I was just asked to make a custom pen that resembles a pool cue.. I need Ideas or techniques. Im going to go try a few things. Please let me know. I checked the library and didnt see anything.


----------



## 76winger (Jun 28, 2011)

Brian, Here's one I made a couple years ago. The back half was cocobolo and the front maple. I used black slimline parts for the nib and finial and a gold comfort size center band. The base was made from a chipped, and otherwise worthless #3 ball, so I thought this was a good use for it.

I'm sure there'll be other ideas, but this is what I came up with back then. I'll have to revisit and see what I can come up with for a sequel some day.


----------



## TomW (Jun 28, 2011)

http://www.penturners.org/forum/showthread.php?t=81727&highlight=pool+cue


----------



## ohiococonut (Jun 28, 2011)

Here's another design to consider but add another wedge 90degrees from the first one.

http://www.penturners.org/forum/showthread.php?t=82200


----------



## EBorraga (Jun 28, 2011)

Here's one I did to resemble the butt of a cue.


----------



## Texatdurango (Jun 28, 2011)

USAFVET98 said:


> I was just asked to make a custom pen that resembles a pool cue.. I need Ideas or techniques. Im going to go try a few things. Please let me know.
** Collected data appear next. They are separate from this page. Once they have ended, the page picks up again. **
-- ==== Sys2Proof/Laws/PerInstr.lean ====
section
/-!
SUPPORT. One lemma per constructor of `Instr`: on POWER2, which has every instruction, the decoder reads back what the
encoder writes.
-/

namespace Sys2Proof.Laws.Encoding

open Machine (bitsAt bitAt)

/-- On POWER2 the word of the instruction decodes to the instruction. -/
def Statement (i : Instr) : Prop := decode .power2 (encode i) = .instr i

theorem b (li : BitVec 24) (aa : Bool) (lk : Bool) : Statement (.b li aa lk) :=
  (decode_of .power2 (w := formI 18 li (flag aa) (flag lk)) (formI_op ..)).trans
    (congrArg Decoded.instr (by simp))

theorem bc (bo : BitVec 5) (bi : BitVec 5) (bd : BitVec 14) (aa : Bool) (lk : Bool) : Statement (.bc bo bi bd aa lk) :=
  (decode_of .power2 (w := formB 16 bo bi bd (flag aa) (flag lk)) (formB_op ..)).trans
    (congrArg Decoded.instr (by simp))

theorem bcr (bo : BitVec 5) (bi : BitVec 5) (lk : Bool) : Statement (.bcr bo bi lk) :=
  (decode_of19 .power2 (w := formX 19 bo bi 0#5 16#10 (flag lk)) (formX_op ..) (formX_xo ..)).trans
    (congrArg Decoded.instr (by simp))

theorem bcc (bo : BitVec 5) (bi : BitVec 5) (lk : Bool) : Statement (.bcc bo bi lk) :=
  (decode_of19 .power2 (w := formX 19 bo bi 0#5 528#10 (flag lk)) (formX_op ..) (formX_xo ..)).trans
    (congrArg Decoded.instr (by simp))

theorem svc (fl1 : BitVec 4) (lev : BitVec 7) (fl2 : BitVec 3) (sa : Bool) (lk : Bool) :
    Statement (.svc fl1 lev fl2 sa lk) :=
  (decode_of .power2 (w := formSC 17 fl1 lev fl2 (flag sa) (flag lk)) (formSC_op ..)).trans
    (congrArg Decoded.instr (by simp))

theorem rfi : Statement .rfi :=
  (decode_of19 .power2 (w := formX 19 0#5 0#5 0#5 50#10 0#1) (formX_op ..) (formX_xo ..)).trans
    (congrArg Decoded.instr (by simp))

theorem rfsvc (lk : Bool) : Statement (.rfsvc lk) :=
  (decode_of19 .power2 (w := formX 19 0#5 0#5 0#5 82#10 (flag lk)) (formX_op ..) (formX_xo ..)).trans
    (congrArg Decoded.instr (by simp))

theorem mcrf (bf : CrField) (bfa : CrField) : Statement (.mcrf bf bfa) :=
  (decode_of19 .power2 (w := formX 19 (bf ++ 0#2) (bfa ++ 0#2) 0#5 0#10 0#1) (formX_op ..) (formX_xo ..)).trans
    (congrArg Decoded.instr (by simp))

theorem crand (bt : BitVec 5) (ba : BitVec 5) (bb : BitVec 5) : Statement (.crand bt ba bb) :=
  (decode_of19 .power2 (w := formX 19 bt ba bb 257#10 0#1) (formX_op ..) (formX_xo ..)).trans
    (congrArg Decoded.instr (by simp))

theorem cror (bt : BitVec 5) (ba : BitVec 5) (bb : BitVec 5) : Statement (.cror bt ba bb) :=
  (decode_of19 .power2 (w := formX 19 bt ba bb 449#10 0#1) (formX_op ..) (formX_xo ..)).trans
    (congrArg Decoded.instr (by simp))

theorem crxor (bt : BitVec 5) (ba : BitVec 5) (bb : BitVec 5) : Statement (.crxor bt ba bb) :=
  (decode_of19 .power2 (w := formX 19 bt ba bb 193#10 0#1) (formX_op ..) (formX_xo ..)).trans
    (congrArg Decoded.instr (by simp))

theorem crnand (bt : BitVec 5) (ba : BitVec 5) (bb : BitVec 5) : Statement (.crnand bt ba bb) :=
  (decode_of19 .power2 (w := formX 19 bt ba bb 225#10 0#1) (formX_op ..) (formX_xo ..)).trans
    (congrArg Decoded.instr (by simp))

theorem crnor (bt : BitVec 5) (ba : BitVec 5) (bb : BitVec 5) : Statement (.crnor bt ba bb) :=
  (decode_of19 .power2 (w := formX 19 bt ba bb 33#10 0#1) (formX_op ..) (formX_xo ..)).trans
    (congrArg Decoded.instr (by simp))

theorem creqv (bt : BitVec 5) (ba : BitVec 5) (bb : BitVec 5) : Statement (.creqv bt ba bb) :=
  (decode_of19 .power2 (w := formX 19 bt ba bb 289#10 0#1) (formX_op ..) (formX_xo ..)).trans
    (congrArg Decoded.instr (by simp))

theorem crandc (bt : BitVec 5) (ba : BitVec 5) (bb : BitVec 5) : Statement (.crandc bt ba bb) :=
  (decode_of19 .power2 (w := formX 19 bt ba bb 129#10 0#1) (formX_op ..) (formX_xo ..)).trans
    (congrArg Decoded.instr (by simp))

theorem crorc (bt : BitVec 5) (ba : BitVec 5) (bb : BitVec 5) : Statement (.crorc bt ba bb) :=
  (decode_of19 .power2 (w := formX 19 bt ba bb 417#10 0#1) (formX_op ..) (formX_xo ..)).trans
    (congrArg Decoded.instr (by simp))

theorem t (cond : BitVec 5) (ra : RegNum) (rb : RegNum) : Statement (.t cond ra rb) :=
  (decode_of31 .power2 (w := formX 31 cond ra rb 4#10 0#1) (formX_op ..) (formX_xo ..)).trans
    (congrArg Decoded.instr (by simp))

theorem ti (cond : BitVec 5) (ra : RegNum) (si : BitVec 16) : Statement (.ti cond ra si) :=
  (decode_of .power2 (w := formD 3 cond ra si) (formD_op ..)).trans
    (congrArg Decoded.instr (by simp))

theorem lbz (rt : RegNum) (ra : RegNum) (d : BitVec 16) : Statement (.lbz rt ra d) :=
  (decode_of .power2 (w := formD 34 rt ra d) (formD_op ..)).trans
    (congrArg Decoded.instr (by simp))

theorem lbzu (rt : RegNum) (ra : RegNum) (d : BitVec 16) : Statement (.lbzu rt ra d) :=
  (decode_of .power2 (w := formD 35 rt ra d) (formD_op ..)).trans
    (congrArg Decoded.instr (by simp))

theorem lbzx (rt : RegNum) (ra : RegNum) (rb : RegNum) : Statement (.lbzx rt ra rb) :=
  (decode_of31 .power2 (w := formX 31 rt ra rb 87#10 0#1) (formX_op ..) (formX_xo ..)).trans
    (congrArg Decoded.instr (by simp))

theorem lbzux (rt : RegNum) (ra : RegNum) (rb : RegNum) : Statement (.lbzux rt ra rb) :=
  (decode_of31 .power2 (w := formX 31 rt ra rb 119#10 0#1) (formX_op ..) (formX_xo ..)).trans
    (congrArg Decoded.instr (by simp))

theorem lhz (rt : RegNum) (ra : RegNum) (d : BitVec 16) : Statement (.lhz rt ra d) :=
  (decode_of .power2 (w := formD 40 rt ra d) (formD_op ..)).trans
    (congrArg Decoded.instr (by simp))

theorem lhzu (rt : RegNum) (ra : RegNum) (d : BitVec 16) : Statement (.lhzu rt ra d) :=
  (decode_of .power2 (w := formD 41 rt ra d) (formD_op ..)).trans
    (congrArg Decoded.instr (by simp))

theorem lhzx (rt : RegNum) (ra : RegNum) (rb : RegNum) : Statement (.lhzx rt ra rb) :=
  (decode_of31 .power2 (w := formX 31 rt ra rb 279#10 0#1) (formX_op ..) (formX_xo ..)).trans
    (congrArg Decoded.instr (by simp))

theorem lhzux (rt : RegNum) (ra : RegNum) (rb : RegNum) : Statement (.lhzux rt ra rb) :=
  (decode_of31 .power2 (w := formX 31 rt ra rb 311#10 0#1) (formX_op ..) (formX_xo ..)).trans
    (congrArg Decoded.instr (by simp))

theorem lha (rt : RegNum) (ra : RegNum) (d : BitVec 16) : Statement (.lha rt ra d) :=
  (decode_of .power2 (w := formD 42 rt ra d) (formD_op ..)).trans
    (congrArg Decoded.instr (by simp))

theorem lhau (rt : RegNum) (ra : RegNum) (d : BitVec 16) : Statement (.lhau rt ra d) :=
  (decode_of .power2 (w := formD 43 rt ra d) (formD_op ..)).trans
    (congrArg Decoded.instr (by simp))

theorem lhax (rt : RegNum) (ra : RegNum) (rb : RegNum) : Statement (.lhax rt ra rb) :=
  (decode_of31 .power2 (w := formX 31 rt ra rb 343#10 0#1) (formX_op ..) (formX_xo ..)).trans
    (congrArg Decoded.instr (by simp))

theorem lhaux (rt : RegNum) (ra : RegNum) (rb : RegNum) : Statement (.lhaux rt ra rb) :=
  (decode_of31 .power2 (w := formX 31 rt ra rb 375#10 0#1) (formX_op ..) (formX_xo ..)).trans
    (congrArg Decoded.instr (by simp))

theorem l (rt : RegNum) (ra : RegNum) (d : BitVec 16) : Statement (.l rt ra d) :=
  (decode_of .power2 (w := formD 32 rt ra d) (formD_op ..)).trans
    (congrArg Decoded.instr (by simp))

theorem lu (rt : RegNum) (ra : RegNum) (d : BitVec 16) : Statement (.lu rt ra d) :=
  (decode_of .power2 (w := formD 33 rt ra d) (formD_op ..)).trans
    (congrArg Decoded.instr (by simp))

theorem lx (rt : RegNum) (ra : RegNum) (rb : RegNum) : Statement (.lx rt ra rb) :=
  (decode_of31 .power2 (w := formX 31 rt ra rb 23#10 0#1) (formX_op ..) (formX_xo ..)).trans
    (congrArg Decoded.instr (by simp))

theorem lux (rt : RegNum) (ra : RegNum) (rb : RegNum) : Statement (.lux rt ra rb) :=
  (decode_of31 .power2 (w := formX 31 rt ra rb 55#10 0#1) (formX_op ..) (formX_xo ..)).trans
    (congrArg Decoded.instr (by simp))

theorem stb (rs : RegNum) (ra : RegNum) (d : BitVec 16) : Statement (.stb rs ra d) :=
  (decode_of .power2 (w := formD 38 rs ra d) (formD_op ..)).trans
    (congrArg Decoded.instr (by simp))

theorem stbu (rs : RegNum) (ra : RegNum) (d : BitVec 16) : Statement (.stbu rs ra d) :=
  (decode_of .power2 (w := formD 39 rs ra d) (formD_op ..)).trans
    (congrArg Decoded.instr (by simp))

theorem stbx (rs : RegNum) (ra : RegNum) (rb : RegNum) : Statement (.stbx rs ra rb) :=
  (decode_of31 .power2 (w := formX 31 rs ra rb 215#10 0#1) (formX_op ..) (formX_xo ..)).trans
    (congrArg Decoded.instr (by simp))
I checked the library and didnt see anything.


 
I would browse the threads Skiprat started.  A few months back he did a tutorial where he showed tons of photos with step by step explanations on how to cut the cue pens.  Funny no one mentioned it since half the people above probably learned how to make the design from him!


----------



## qballizhere (Jun 29, 2011)

Found these two hope they help.
http://www.penturners.org/forum/showthread.php?t=65140

http://www.penturners.org/forum/showthread.php?t=79294


----------